- Reign: 1825 - 1834
- Predecessor: ʽAbd ar-Rahman ibn Muhammad
- Successor: Abu Bakr II ibn ʽAbd al-Munan
- Born: 1790s Harar-Gey
- Died: 1834 Harar-Gey
- Dynasty: Ali ibn Dawud Dynasty
- Religion: Sunni Islam

= ʽAbd al-Karim ibn Muhammad =

`Abd al-Karim ibn Abu Bakr was the Emir of Harar, Ethiopia (1825 - 1834). According to the British explorer Richard F. Burton, he was the brother of `Abd ar-Rahman ibn Muhammad.

On the death of his brother, Emir Ahmad II ibn Muhammad, `Abd al-Karim and his other brother `Abd ar-Rahman quarreled over who would succeed, and `Abd ar-Rahman gained the throne first with the help of the Babille Oromo who dwelled to the east of Harar. However, while returning from an unsuccessful campaign to extract tribute from the Ala Oromo in 1825, he was betrayed to these people and `Abd al-Karim made himself Emir. Abd al-Rahman appealed for help from his Babille allies, who helped him resist his deposition. In the end, `Abd ar-Rahman was deposed and forty villages are listed as having been destroyed by the Oromo to the north, west and south of Harar, as well as in Babille country during this civil war.

According to Richard F. Burton, `Abd al-Karim had recruited 60 or 70 Arab matchlockmen, under one Haydar Assal the Auliki, to wage war against the neighboring Oromo who were threatening Harar.
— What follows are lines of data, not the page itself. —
-- ==== Sys2Proof/Machine/ResetOps.lean ====
section
/-! DEFINITION. Resets: what each kind keeps and discards (R525 to R527), the saved set (R54, R56), phase 1 of the start (R529), the
population check (R374 to R376), and the role a device takes at its start (R236, R277). -/

namespace Sys2Proof.Machine

/-! ### What an owner adds to a range (R43, R46) -/

/-- The address bits that hold row or chip ID bits in the fitted geometry (R377, R378). -/
def State.hashBits (s : State) : Nat :=
  let c := s.dram.colBits
  let l := 9 - c
  let low := 2 ^ 21 - 2 ^ (12 + c)
  let high := 2 ^ (25 + s.dram.chipBits + s.dram.rowBits - l) - 2 ^ 25
  low + high

/-- Whether a counter takes a sample period (R511): its own event, or the one a general-purpose counter selects, counts requests, lines,
frames or grants. -/
def State.takesPeriod (s : State) (n : Nat) : Bool :=
  if n < 896 then samples n else decide (0x400 ≤ s.setting (0xB000 + n) 2) && samples (s.setting (0xB000 + n) 2 - 0x400)

/-- The failed checks that an object's own chapter gives beside its table row (among them R288: a twin port carries only direct frames). A
drive state that is neither 0 nor 1 is no write R220 gives: refused, DESIGN CHOICE, log entry 75. -/
def State.ruleFails (s : State) (idx sub : Nat) (b : Bytes) : List Nat :=
  let v := fromLe b
  let n := idx - 0xB000
  if idx = 0x2200 ∧ sub = 1 then fails (v == 2 && s.twinListed) St.badRange
  else if idx = 0x2004 ∧ sub = 3 then fails (!s.vaults.contains v) St.badRange
  else if idx = 0x3430 then fails (decide (25 < v / 256 % 256) && v / 256 % 256 != 0xFF) St.badRange
  else if idx = 0x3500 ∧ 6 ≤ sub ∧ sub ≤ 0xB then fails (v &&& s.hashBits != v) St.badRange
  else if idx = 0x3B10 ∧ sub = 2 then
    fails (decide (s.rec_.sWritten - s.rec_.sRead < (v + 2 ^ 32 - s.rec_.sRead % 2 ^ 32) % 2 ^ 32)) St.badRange
  else if 0x2210 ≤ idx ∧ idx ≤ 0x2213 ∧ sub = 5 then fails (v == 1 && s.portRole (idx - 0x2210) == 0) St.badRange
  else if 0x3340 ≤ idx ∧ idx ≤ 0x334F ∧ sub = 1 then fails (decide (1 < v)) St.badRange
  else if 0x3010 ≤ idx ∧ idx ≤ 0x3017 then fails (!s.portExists (idx - 0x3010)) St.badRange
  else if 0xB000 ≤ idx ∧ idx < 0xB400 then
    match sub with
    | 2 => fails (decide (n < 896)) St.readOnly
    | 3 => fails (v == 1 && n % 8 == 0) St.badRange
    | 6 => fails (v != 0 && !s.takesPeriod n) St.badRange
    | _ => []
  else []

/-! ### The saved set (R54 to R56) -/

/-- The objects that are pool state and no part of a saved set (R38, R55). -/
def poolState (k : Nat) : Bool := poolObject k || [okey 0x2010 2, okey 0x2010 4, okey 0x2010 8, okey 0x2001 4, okey 0x2004 3].contains k

/-- The newer valid saved set (R54, R56). -/
def Dict.newest (d : Dict) : Option SavedSet :=
  if d.savedA.valid then (if d.savedB.valid && decide (d.savedA.gen < d.savedB.gen) then some d.savedB else some d.savedA)
  else if d.savedB.valid then some d.savedB
  else none

/-- Whether a saved value is one its object may hold now (R46, R56): of its type, in the table's range and in the range its chapter gives for
the present state. -/
def State.savedOk (s : State) (k v : Nat) : Bool :=
  match objFind (k / 256) (k % 256) with
  | some o =>
    (o.acc == .rws || o.acc == .rwc) && !poolState k && decide (valEnc o.ty (valDec o.ty v) = v) && rangeOk o (k / 256) (k % 256) (valDec o.ty v) &&
      s.ruleFails (k / 256) (k % 256) (valDec o.ty v) == []
  | none => false

/-- The saved set loads (R56, R85): source 7 where no set is valid, and for the first object whose saved value cannot stand. -/
def State.loadSaved (s : State) : State :=
  match s.dict.newest with
  | none => s.raise 7 0 (leBytes 4 0 ++ leBytes 4 0)
  | some set =>
    let good := set.entries.filter (fun e => s.savedOk e.1 e.2)
    let bad := set.entries.find? (fun e => !s.savedOk e.1 e.2)
    let s := s.modSettings (fun l => good.foldl (fun l e => insertKey e.1 e.2 l) l)
    match bad with
    | some e => s.raise 7 0 (leBytes 4 set.gen ++ leBytes 4 e.1)
    | none => s

/-- The session numbers whose record names an odd port, enabled or not (R85). -/
def State.oddSessions (s : State) : List Nat :=
  (s.settings.filter (fun e => e.1 % 256 = 3 && decide (0x4000 ≤ e.1 / 256 ∧ e.1 / 256 < 0x8000) && e.2 % 2 == 1)).map (fun e => e.1 / 256 - 0x4000)

/-- Under four ports a saved session of a port that does not exist loads with Enable false and state 0 (R85): source 16+4q. -/
def State.dropOddSessions (s : State) : State :=
  if s.host.bifur = 0 then s
  else s.oddSessions.foldl (fun s n =>
    (s.setSetting (0x4000 + n) 2 0).raise (16 + 4 * (s.setting (0x4000 + n) 3 - 1)) 0 (leBytes 2 n)) s

/-- The sessions a loaded set binds (R56, R95). -/
def State.bindSaved (s : State) : State :=
  ((s.settings.filter (fun e => e.1 % 256 = 2 && decide (0x4000 ≤ e.1 / 256 ∧ e.1 / 256 < 0x8000) && e.2 == 1)).map (fun e => e.1 / 256 - 0x4000)).foldl
    (fun s n => s.bindSession n) s

/-- A saved table of a resource and saved seniority entries stand as if committed now (R360). -/
def State.pendSaved (s : State) : State :=
  let tabs := (List.range 26).filterMap (fun r => (assoc s.settings (okey (0x3410 + r) 2)).map (fun v => (r, (leBytes 64 v).map (fun b => b.toNat))))
  let sen := s.settings.any (fun e => e.1 / 256 == 0x3430)
  if tabs = [] ∧ !sen then s
  else s.pendSwap tabs (if sen then some ((List.range 16).map (fun i => s.setting 0x3430 (i + 1))) else none)

/-! ### What a reset keeps (R527) -/

/-- The dictionary server after a reset: saved sets, password, its failures, and factory access are kept. -/
def Dict.afterReset (d : Dict) (cold : Bool) : Dict where
  savedA := d.savedA
  savedB := d.savedB
  pwSalt := d.pwSalt
  pwHash := d.pwHash
  pwSet := d.pwSet
  fails := d.fails
  refuseUntil := d.refuseUntil
  discarded := if cold then 0 else d.discarded
  eids := if cold then [] else d.eids
  i3c := if cold then [] else d.i3c
  jtag := d.jtag

/-- Placement after a reset: the metadata that is kept, or rebuilt and restored (R178, R237), hints among it (R190); copies, moves not committed, heat
and the translation cache are gone; an allocation in hand starts again, and a rebuild asks again. A warm reset, over which pool time runs on, counts
its epoch from the reset (R166). -/
def State.placeAfter (s : State) (cold : Bool) : Place :=
  let p := s.place
  { dir := p.dir.map (fun e => (e.1, { e.2 with
      state := if e.2.state = 1 then 0 else e.2.state
      copies := []
      waiting := []
      dst := if e.2.state = 3 then e.2.dst else 0xFFFF }))
    cooling := p.cooling
    tombs := p.tombs
    slots := p.slots.filter (fun e => match e.2 with | .home _ => true | .kept _ => true | _ => false)
    spare := p.spare
    hints := p.hints
    rebuilds := p.rebuilds.map (fun r => { r with since := s.now })
    migs := p.migs.filter (fun m => m.phase == 4)
    nextTok := p.nextTok
    epoch := p.epoch
    epochAt := if cold then 0 else s.poolTime }

/-- Persistence after a reset. Both kinds keep what stands on the drives and in the strongbox, and the mirror sequence, no number of which is used
twice within a claim (R204); a warm reset keeps what stands in DRAM: the dirty bitmap. -/
def Persist.afterReset (p : Persist) (cold active : Bool) : Persist :=
  let x : Persist := {
    drives := p.drives.map (fun d => (d.1, { d.2 with state := 0, rebuild := [], marked := 0, fails := if cold then 0 else d.2.fails }))
    header := p.header
    poisonTab := p.poisonTab
    oldHome := p.oldHome
    seq := p.seq
    horizon := p.seq
    maps := p.maps.take 2
    mapArea := p.mapArea
    sealRec := p.sealRec
    arrivals := p.arrivals
    nextId := p.nextId
    pointNo := p.pointNo
    pointStatus := p.pointStatus
    pointLatch := p.pointLatch
    pointMissed := p.pointMissed }
  if cold then x
  else { x with
    applied := if active then [p.seq, p.seq] else p.applied
    dirty := p.dirty
    fresh := p.fresh
    lastSeq := p.lastSeq
    shadow := if active then p.dirty else p.shadow }

/-- The twin unit after a reset: the claim record and table are kept; a warm reset keeps the resync marks, with one for every record
the twin had not acknowledged (R273). -/
def State.twinAfter (s : State) (cold : Bool) : Twin :=
  let t := s.twin
  let x : Twin := { claim := t.claim, claims := t.claims, watchdog := s.now, lastLife := s.now, lastFrame := s.now, resyncAll := cold || t.resyncAll }
  if cold then x
  else
    let grans := s.persist.unacked.map (fun r => slotGran r.run.slot (r.run.line / 64))
    { x with resync := grans.foldl (fun l g => addSet g l) t.resync, tags := t.tags, atoms := t.atoms, stale := t.stale }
However, the battle went against the Harari and the Arab mercenaries, the latter suffering twenty casualties before retreating within the walls of the city. The Oromo managed to enter Harar, captured both `Abd al-Karim and `Abd ar-Rahman, and aided by the inhabitants of the city attempted to slaughter the remaining Arab mercenaries. "These, however," writes Burton, "defended themselves gallantly, and would have crowned the son of Abd al-Rahman, had he not in fear declined the dignity; they then drew their pay, and marched with all the honours of war to Zeila." R.A. Caulk explains that this was a garbled version of the fraternal battle for the throne.

According to Harari tradition, the reign of `Abd al-Karim was a golden age. "Abd al-Karim is popularly depicted as a
wise and just ruler and a militant proselytizer of the Oromo," writes Caulk. "He made himself so respected outside the walls, it is claimed, that the Qottu regularly paid their taxes and even the leaders of the independent Oromo gave ready redress for all injuries done to the townspeople."

According to Caulk, having no son he married his eldest daughter Fatima to the son of his brother Abd al-Mannan (who was his prisoner), Abu Bakr, whom he also made his heir and successor.